1882 International Sanitary Convention, restricted to cholera, is adopted.
1897 Another international convention dealing with preventive measures against plague is adopted.
1902 International Sanitary Bureau, later re-named Pan American Sanitary Bureau, and then Pan American Sanitary Organization, is set up in Washington D.C. This is the forerunner of today's Pan American Health Organization (PAHO), which also serves as WHO's Regional Office for the Americas.
1907 L'Office International d'Hygiène Publique (OIHP) is established in Paris, with a permanent secretariat and a permanent committee of senior public health officials of Member Governments.
1919 League of Nations is created and is charged, among other tasks, with taking steps in matters of international concern for the prevention and control of disease. The Health Organization of the League of Nations is set up in Geneva, in parallel with the OIHP.
1926 International Sanitary Convention is revised to include provisions against smallpox and typhus.
1935 International Sanitary Convention for aerial navigation comes into force.
1938 Last International Sanitary Conference held in Paris. Conseil Sanitaire, Maritime et Quarantinaire at Alexandria is handed over to Egypt. (The WHO Regional Office for the Eastern Mediterranean is its lineal descendant).
1945 United Nations Conference on International Organization in San Francisco unanimously approves a proposal by Brazil and China to establish a new, autonomous, international health organization.
1946 International Health Conference in New York approves the Constitution of the World Health Organization (WHO).
1947 WHO Interim Commission organizes assistance to Egypt to combat cholera epidemic.
1948 WHO Constitution comes into force on 7 April (now marked as World Health Day each year), when the 26th of the 61 Member States who signed it ratified its signature. Later, the First World Health Assembly is held in Geneva with delegations from 53 Governments that by then were Members.
1951 Text of new International Sanitary Regulations adopted by the Fourth World Health Assembly, replacing the previous International Sanitary Conventions.
1969 These are renamed the International Health Regulations, excluding louse-bourne typhus and relapsing fever, and leaving only cholera, plague, smallpox and yellow fever.

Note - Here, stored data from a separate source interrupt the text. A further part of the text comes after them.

/-- The machine right after reset. -/
def State.reset : State :=
  { cur := 0, grp := Group.reset, fresh := 0, inputs := [], outputs := [], stopped := false, cycle := 0, phase := 0, domTicks := 0,
    sysTicks := 0, ltCycle := 0, throttle := 16, pkgNum := 0, pkgDom := 0, localHoming := false, ctxs := [], cores := [],
    mem := [], behind := [], poison := [], leases := [], enc := [], agents := [],
    early := [], past := [], tlb := [], affine := [], keys := [], net := [], regions := [], socs := [],
    copies := [], attns := [], layouts := [], requests := [], loops := [], apps := [], plic := Plic.reset, tcms := [], queues := [], owners := [], endpoint := Endpoint.reset,
    dom := Domain.reset, ckpt := Checkpoint.reset, leafIndex := 0,
    flash := Flash.reset, passed := [], still := 0, stalled := false }

end Sys2Proof.Machine
end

1973 Report from the Executive Board concludes that there is widespread dissatisfaction with health services. Radical changes are needed. The Twenty-sixth World Health Assembly decides that WHO should collaborate with, rather than assist, its Member States in developing practical guidelines for national health care systems.
1974 WHO launches an Expanded Programme on Immunization to protect children from poliomyelitis, measles, diphtheria, whooping cough, tetanus and tuberculosis.

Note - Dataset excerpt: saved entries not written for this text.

/-- A context with a control register replaced; the views of other state are not replaced here. -/
def Context.crSet (c : Context) (n : CReg) (v : Dword) : Context :=
  match n with
  | .fpm => { c with cr := { c.cr with fpm := v } }
  | .chkint => { c with cr := { c.cr with chkint := v } }
  | .tagerrs => (rangeFrom 0 32).foldl (fun c i => if v.getLsbD i then c else c.clearTagErr i) c
  | .sqlim => { c with cr := { c.cr with sqlim := v } }
  | .utvec => { c with cr := { c.cr with utvec := v } }
  | .ucause => { c with cr := { c.cr with ucause := v } }
  | .upc => { c with cr := { c.cr with upc := v } }
  | .uval => { c with cr := { c.cr with uval := v } }
  | .lcnt => { c with cr := { c.cr with lcnt := v } }
  | .lstart => { c with cr := { c.cr with lstart := v } }
  | .lend => { c with cr := { c.cr with lend := v } }
  | .suit => { c with cr := { c.cr with suit := v } }
  | .kwin => { c with cr := { c.cr with kwin := v } }
  | .cbtl => { c with cr := { c.cr with cbtl := v } }
  | .cbth => { c with cr := { c.cr with cbth := v } }
  | .spbase => { c with cr := { c.cr with spbase := v } }
  | .spadj => { c with cr := { c.cr with spadj := v } }
  | .spstat => { c with cr := { c.cr with spstat := v } }
  | .rngk => { c with cr := { c.cr with rngk := v } }
  | .rngc => { c with cr := { c.cr with rngc := v } }
  | .sampctx => { c with cr := { c.cr with sampctx := v } }
  | .lmap => { c with cr := { c.cr with lmap := v } }
  | .scause => { c with cr := { c.cr with scause := v } }
  | .spc => { c with cr := { c.cr with spc := v } }
  | .sval => { c with cr := { c.cr with sval := v } }
  | .stvec => { c with cr := { c.cr with stvec := v } }
  | .sstat => { c with cr := { c.cr with sstat := v } }
  | .deleg => { c with cr := { c.cr with deleg := v } }
  | .ptroot => { c with cr := { c.cr with ptroot := v } }
  | .asid => { c with cr := { c.cr with asid := v } }
  | .core => c | .die => c | .pkg => c | .slot => c | .region => c | .cycle => c | .pool => c | .tags => c
  | .pfx => c | .kiln => c | .lvt => c | .akey => c | .astate => c

/-! ### Completing an instruction -/

/-- The address A of the word that the running group ends with (R84, R87). -/
def State.lastWord (s : State) : Dword := s.grp.first + BitVec.ofNat 64 (4 * (s.grp.len - 1))

/-- Where the context goes when the group completes without a transfer of control: to the next word, or back to LSTART at the end of
a loop body (R87). -/
def Context.advance (c : Context) (a : Dword) : Context :=
  if c.cr.lend = canon a ∧ c.cr.lcnt ≠ 0 then
    if c.cr.lcnt.toNat > 1 then { c with pc := c.cr.lstart, wait := none, cr := { c.cr with lcnt := c.cr.lcnt - 1 } }
    else { c with pc := canon (a + 4), wait := none, cr := { c.cr with lcnt := 0 } }
  else { c with pc := canon (a + 4), wait := none }

/-- The running group completes without a transfer of control. -/
def State.retire (s : State) : State := s.modCx (fun c => c.advance s.lastWord)

/-- The running group transfers control. -/
def State.goto (s : State) (t : Dword) : State := s.modCx (fun c => { c with pc := canon t, wait := none })

/-! ### Packets -/

/-- A message header (R135). -/
def header (err : Byte) (tag : Byte) (kind : BitVec 2) (rq : Bool) (rslot : BitVec 4) (src : BitVec 40) : Dword :=
  err ++ tag ++ kind ++ BitVec.ofBool rq ++ 0#1 ++ rslot ++ src

/-- Packets put into the mesh, in order (R132). -/
def State.push (s : State) (ps : List Packet) : State := { s with net := s.net ++ ps }

/-- The reply on RPL to a REQ packet that was not delivered: the error, the tag and the landing slot that waits (R134, R135, R339). A cancelling event and an
event sent again hold no landing slot, and their error names none. -/
def errorFor (err : Byte) (p : Packet) : List Packet :=
  let mk (tag : Byte) (rs : BitVec 4) (fl : Option (Nat × Option (BitVec 4))) : List Packet :=
    [{ net := .rpl, src := p.dst, dst := p.src, rcb := p.rcb,
       body := .error { hdr := header err tag 2 false rs p.dst, data := 0, pois := 0 } fl }]
  match p.body with
  | .message m => mk (m.hdr.extractLsb' 48 8) (m.hdr.extractLsb' 40 4) none
  | .vector tag rs _ _ => mk tag rs none
  | .task _ tag rs => mk tag rs none
  | .event _ rs fl => mk 0 (rs.getD 0) (some (fl, rs))
  | _ => []

/-! ### The end of a region, and the sealing of a core -/

/-- A region ends with a fault: the first reason stays, and its contexts issue no more (R148, R343, R344). -/
def State.endRegion (s : State) (rcb : Nat) (reason : Byte) : State :=
  s.modRegion rcb (fun r => { r with fault := some (r.fault.getD reason), stopping := true })

/-- Whether a slot holds a context (R114). -/
def Context.live (c : Context) : Bool :=
  match c.slot with
  | .free => false
  | .draining _ => false
  | _ => true

/-- Whether a slot's task or firing goes on: its context lives, or a retained successor is to follow it there (R126). -/
def Context.goesOn (c : Context) : Bool :=
  c.live || match c.slot with | .draining (some _) => true | _ => false

/-- The shape slots of a core empty when none of its contexts goes on (R272). -/
def State.emptyShapes (s : State) (core : Nat) : State :=
  if s.ctxs.all (fun x => x.1 / 64 != core || x.1 % 64 == 0 || !x.2.goesOn) then s.modCore core (fun c => { c with shapes := [] }) else s

/-- Whether a context stands within an instruction that has done a part of its work: a chain that waits for its left neighbour (R201), a
re-homing that waits for its notices (R196), or a vector access with lanes left (R112). It is at no instruction boundary (R115, R160, R348). Stores of which none has been
made yet are taken back to the boundary before them (R322). -/
def Context.midway (c : Context) : Bool :=
  match c.wait with
  | none => false
  | some w => match w.kind with
    | .chain .. => true
    | .rehome _ => true
    | .lanes p => !p.back
    | _ => false

/-- The accesses that a context stands in the middle of (R112, R324). -/
def Context.plan (c : Context) : Option LanePlan :=
  match c.wait with
  | none => none
  | some w => match w.kind with
    | .lanes p => some p
    | _ => none

/-- A slot whose context has ended, keeping what R23 and R129 keep of it. -/
def Context.ended (c : Context) : Context :=
  { Context.reset c.mode with inc := c.inc, tags := c.tags, trapped := c.trapped, inTrap := c.inTrap }

/-- A region's logical time raised to that of a context of it that ends, and of its commands' writes (R371, R376). -/
def State.endTime (s : State) (c : Context) : State :=
  s.modRegion c.rgn (fun r => { r with lt := max r.lt (max c.lt c.cmdLt) })

/-- A context at an instruction boundary: of accesses of which none has been made it is at the one before them (R322). -/
def Context.takeBack (c : Context) : Context := if c.plan.any LanePlan.back then { c with wait := none } else c

/-- Whether a copy or attention command that a context has issued, named by its core, slot and incarnation, is under way (R238, R348). -/
def State.commandsOf (s : State) (core slot : Nat) (inc : BitVec 12) : Bool :=
  s.copies.any (fun x => x.2.core == core && x.2.slot == slot && x.2.inc == inc) ||
  s.attns.any (fun x => x.2.core == core && x.2.slot == slot && x.2.inc == inc)

/-- The context of a slot ended: the packets of its send queue are in the mesh, in order (R129, R133). -/
def State.endCtx (s : State) (k : Nat) : State :=
  let c := s.getCtx k
  ((s.endTime c).setCtx k c.ended).push c.sendq

/-- The supervisor of a die: the S context of its lowest-numbered core that is not sealed (R338). -/
def State.supervisor (s : State) (die : Nat) : Nat :=
  match (rangeFrom (die * 2048) 2048).find? (fun n => (s.getCore n).sealed.isNone) with
  | some n => n
  | none => die * 2048

/-- The U slots of a core that the state lists. -/
def State.slotsOf (s : State) (core : Nat) : List Nat :=
  (s.ctxs.filter (fun x => x.1 / 64 = core && x.1 % 64 != 0)).map (fun x => x.1 % 64)

/-- The slots that a region holds on cores other than one, and may still take, on qualifying cores in ascending order (R121, R341). -/
def qualifies (c : Core) (p : BitVec 32) : Bool := c.sealed.isNone && decide (partReg p + partAcc p ≤ c.usable)

/-- Slots of the region that a qualifying core may hold: u of R120. -/
def slotsPer (r : Region) : Nat := min r.ctx (residents r.part - 1)

/-- The qualifying cores of a region's budget, ascending (R120). -/
def State.qualifying (s : State) (r : Region) : List Nat :=
  (rangeFrom r.core0 r.ncore).filter (fun n => qualifies (s.getCore n) r.part)

/-- As many slots as a sealed core held are reserved on other cores of a co-resident region, or the region ends (R341). -/
def State.moveReserved (s : State) (rcb core : Nat) (r : Region) : State :=
  let lost := kgetD r.reserved core 0
  if r.colive = 0 ∨ lost = 0 then s else
  let u := slotsPer r
  let rest := kdel r.reserved core
  let go := (s.qualifying r).foldl (fun (acc : Nat × List (Nat × Nat)) n =>
    let have_ := kgetD acc.2 n 0
    let take := min acc.1 (u - have_)
    if take = 0 then acc else (acc.1 - take, kset acc.2 n (have_ + take))) (lost, rest)
  if go.1 = 0 then s.setRegion rcb { r with reserved := go.2 } else s.endRegion rcb 0x0C

/-- The error reply SEALED to a sender, from the endpoint that its packet was addressed to (R184), at a logical time past every store that the core's contexts have
performed (R337, step 2). -/
def sealedReply (own : BitVec 40) (rcb lt : Nat) (ep : BitVec 40) (tag : Byte) (rslot : BitVec 4) : Packet :=
  { net := .rpl, src := own, dst := ep, rcb := rcb, lt := lt,
    body := .error { hdr := header 2 tag 2 false rslot own, data := 0, pois := 0 } none }

/-- The error replies for the messages in the inbox of a context of a core whose senders await an answer (R337, step 2). -/
def State.sealedInbox (s : State) (core slot lt : Nat) : List Packet :=
  let c := s.getCtx (ctxKey core slot)
  c.inbox.flatMap (fun m =>
    if m.hdr.getLsbD 45 then
      [sealedReply (epAddr s.pkgNum core slot c.inc) c.rgn lt (m.hdr.extractLsb' 0 40) (m.hdr.extractLsb' 48 8) (m.hdr.extractLsb' 40 4)]
    else [])

/-- The logical time past every access of a core's contexts. -/
def State.coreTime (s : State) (core : Nat) : Nat :=
  (0 :: s.slotsOf core).foldl (fun (m : Nat) k => max m (s.getCtx (ctxKey core k)).lt) 0

/-- The slots of a core that run tasks of a region. -/
def State.tasksOf (s : State) (rcb core : Nat) : List Nat :=
  (s.slotsOf core).filter (fun k =>
    let c := s.getCtx (ctxKey core k)
    c.live && c.firing.isNone && c.rgn == rcb)

/-- The start copies of the running tasks of a region on a core that no `callat` has started, by ascending slot (R336): those of its contexts, and the retained
successor of a slot that waits for its tags (R126). -/
def State.startCopies (s : State) (rcb core : Nat) : List Task :=
  (s.slotsOf core).filterMap (fun k =>
    let c := s.getCtx (ctxKey core k)
    match c.slot with
    | .draining succ => if (s.getCore core).serving = some rcb then succ else none
    | _ => if c.live && c.firing.isNone && c.rgn == rcb && c.caller.isNone then some c.start else none)

/-- What a seal does to one region that has the core in its budget (R337, steps 2 and 5; R341): the callers of queued and of running tasks
get an error, the other running tasks are started again from the deque or the region ends, and its barriers and reserved slots are seen to. Tasks that steals
have brought and that have not begun go back to the deque (DESIGN CHOICE, log 49: the spec does not say where they are). -/
def State.sealRegion (s : State) (core lt : Nat) (rcb : Nat) (r : Region) : State :=
  let wk := s.getWork rcb core
  let tasks := s.tasksOf rcb core
  let callers := tasks.filterMap (fun k => (s.getCtx (ctxKey core k)).caller) ++ wk.taskq.filterMap (fun t => t.caller)
  let copies := s.startCopies rcb core
  let starts := if r.restart then copies.reverse else []
  let s1 := (s.modWork rcb core (fun w => { w with deque := starts ++ w.stolen ++ w.deque, taskq := [], stolen := [] })).push
    (callers.map (fun q => sealedReply (s.coreEp core) rcb lt q.ep q.tag q.rslot))
  let s2 := if !r.restart && !(tasks.isEmpty && copies.isEmpty) then s1.endRegion rcb 0x10 else s1
  let s3 := if r.barriers.any (fun b => b.2.members.contains core) then s2.endRegion rcb 0x10 else s2
  match s3.getRegion? rcb with
  | none => s3
  | some r' => s3.moveReserved rcb core r'

/-- The sealing of a core at its instant (R337, R341): its contexts stop, what waited for an answer from it gets an error, its running tasks are
restarted or their region ends, and the die supervisor is told. Its dealer's logical time is from now on past every store that they have
performed. -/
def State.sealNow (s : State) (core : Nat) : State :=
  let co := s.getCore core
  let slots := s.slotsOf core
  let lt := s.coreTime core
  let rcb := co.serving.getD 0
  let inboxes := (0 :: slots).flatMap (fun k => s.sealedInbox core k lt)
  let notice : Packet :=
    { net := .sys, src := s.coreEp core, dst := s.coreEp core, rcb := rcb, body := .sealNotice core }
  let mark : Seal := { kiln := co.kilns, taken := none, released := false, adopter := none }
  let s1 := { s with agents := kset s.agents core (max (kgetD s.agents core 0) lt) }.setCore core { co with
    sealing := false, sealed := some mark, l1 := [], icache := [], matq := [], spq := [], shapes := [] }
  let s2 := (s.regions.filter (fun x => x.2.running && x.2.cores.contains core)).foldl (fun (t : State) x =>
    match t.getRegion? x.1 with
    | none => t
    | some r => t.sealRegion core lt x.1 r) s1
  ((0 :: slots).foldl (fun (t : State) k => t.endCtx (ctxKey core k)) s2).push (inboxes ++ [notice])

1977 Thirtieth World Health Assembly sets as target: that the level of health to be attained by the turn of the century should be that which will permit all people to lead a socially and economically productive life: Health for All by the Year 2000.
1978 Joint WHO/UNICEF (United Nations Children's Fund) International Conference in Alma-Ata, USSR, adopts a Declaration on Primary Health Care as the key to attaining the goal of Health for All by the Year 2000.
1979 United Nations General Assembly, as well as the Thirty-second World Health Assembly, reaffirms that health is a powerful lever for socioeconomic development and peace.
1979 A Global Commission certifies the worldwide eradication of smallpox, the last known natural case having occurred in 1977.
1981 Global Strategy for Health for All by the Year 2000 is adopted, and is endorsed by the United Nations General Assembly, which urges other international organizations concerned to collaborate with WHO.
1987 United Nations General Assembly expresses concern over the spread of the AIDS pandemic. The Global Programme on AIDS is launched within WHO.
1988 Fortieth Anniversary of WHO is celebrated. Forty-first World Health Assembly resolves that poliomyelitis will be eradicated by the year 2000.
1993 Children's Vaccine Initiative launched with UNICEF, UNDP, World Bank, and the Rockefeller Foundation.
1996 WHO Centre for Health Development opened in Kobe, Japan.
1998

50th Anniversary of the Signing of the WHO Constitution.